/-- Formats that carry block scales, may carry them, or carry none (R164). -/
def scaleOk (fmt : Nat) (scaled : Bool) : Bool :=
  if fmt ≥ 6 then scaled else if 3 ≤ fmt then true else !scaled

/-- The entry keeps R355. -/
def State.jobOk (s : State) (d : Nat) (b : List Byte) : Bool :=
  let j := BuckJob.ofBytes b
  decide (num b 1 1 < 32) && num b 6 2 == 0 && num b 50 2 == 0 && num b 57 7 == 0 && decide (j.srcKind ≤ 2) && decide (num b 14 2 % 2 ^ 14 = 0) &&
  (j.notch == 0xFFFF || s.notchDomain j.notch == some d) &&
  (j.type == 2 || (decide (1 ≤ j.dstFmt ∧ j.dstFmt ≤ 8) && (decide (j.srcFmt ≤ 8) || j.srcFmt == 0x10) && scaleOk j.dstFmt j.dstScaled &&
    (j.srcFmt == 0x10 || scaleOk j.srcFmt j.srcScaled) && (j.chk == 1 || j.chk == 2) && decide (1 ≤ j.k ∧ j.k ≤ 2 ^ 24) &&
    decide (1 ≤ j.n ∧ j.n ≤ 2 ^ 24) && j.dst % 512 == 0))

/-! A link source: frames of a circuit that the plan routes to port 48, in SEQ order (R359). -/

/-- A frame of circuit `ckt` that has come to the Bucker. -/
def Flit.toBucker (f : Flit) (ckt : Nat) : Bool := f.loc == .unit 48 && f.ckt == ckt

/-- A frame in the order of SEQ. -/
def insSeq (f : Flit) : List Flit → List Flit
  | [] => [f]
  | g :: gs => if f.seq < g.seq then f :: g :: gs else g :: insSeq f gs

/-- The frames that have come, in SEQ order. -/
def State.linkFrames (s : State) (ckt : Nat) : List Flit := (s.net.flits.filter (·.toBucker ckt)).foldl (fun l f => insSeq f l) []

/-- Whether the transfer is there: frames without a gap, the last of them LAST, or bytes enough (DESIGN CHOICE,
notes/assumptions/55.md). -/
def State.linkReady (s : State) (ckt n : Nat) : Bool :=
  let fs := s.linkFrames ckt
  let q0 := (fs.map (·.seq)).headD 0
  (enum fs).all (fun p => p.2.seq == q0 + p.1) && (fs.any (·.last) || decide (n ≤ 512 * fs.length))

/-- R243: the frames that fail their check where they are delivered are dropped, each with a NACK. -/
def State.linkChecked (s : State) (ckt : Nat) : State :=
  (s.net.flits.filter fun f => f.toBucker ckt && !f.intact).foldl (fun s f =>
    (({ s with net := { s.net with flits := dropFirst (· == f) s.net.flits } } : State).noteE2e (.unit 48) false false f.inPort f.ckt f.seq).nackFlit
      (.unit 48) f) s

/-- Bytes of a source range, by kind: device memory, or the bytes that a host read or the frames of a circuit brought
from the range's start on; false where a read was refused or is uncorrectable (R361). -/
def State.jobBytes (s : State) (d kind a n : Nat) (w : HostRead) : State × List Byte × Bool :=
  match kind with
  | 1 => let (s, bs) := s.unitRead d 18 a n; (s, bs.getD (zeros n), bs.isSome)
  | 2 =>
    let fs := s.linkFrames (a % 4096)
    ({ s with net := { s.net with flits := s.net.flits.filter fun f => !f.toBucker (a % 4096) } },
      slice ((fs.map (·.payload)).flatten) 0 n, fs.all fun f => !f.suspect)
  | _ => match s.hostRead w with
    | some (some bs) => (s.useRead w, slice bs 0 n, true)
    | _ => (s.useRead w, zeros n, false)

What to work on
Lines from the start of the entries through the one containing "let j := BuckJob.ofBytes b" are to be set down again exactly, both ends included.

The answer
/-- Formats that carry block scales, may carry them, or carry none (R164). -/
def scaleOk (fmt : Nat) (scaled : Bool) : Bool :=
  if fmt ≥ 6 then scaled else if 3 ≤ fmt then true else !scaled

/-- The entry keeps R355. -/
def State.jobOk (s : State) (d : Nat) (b : List Byte) : Bool :=
  let j := BuckJob.ofBytes b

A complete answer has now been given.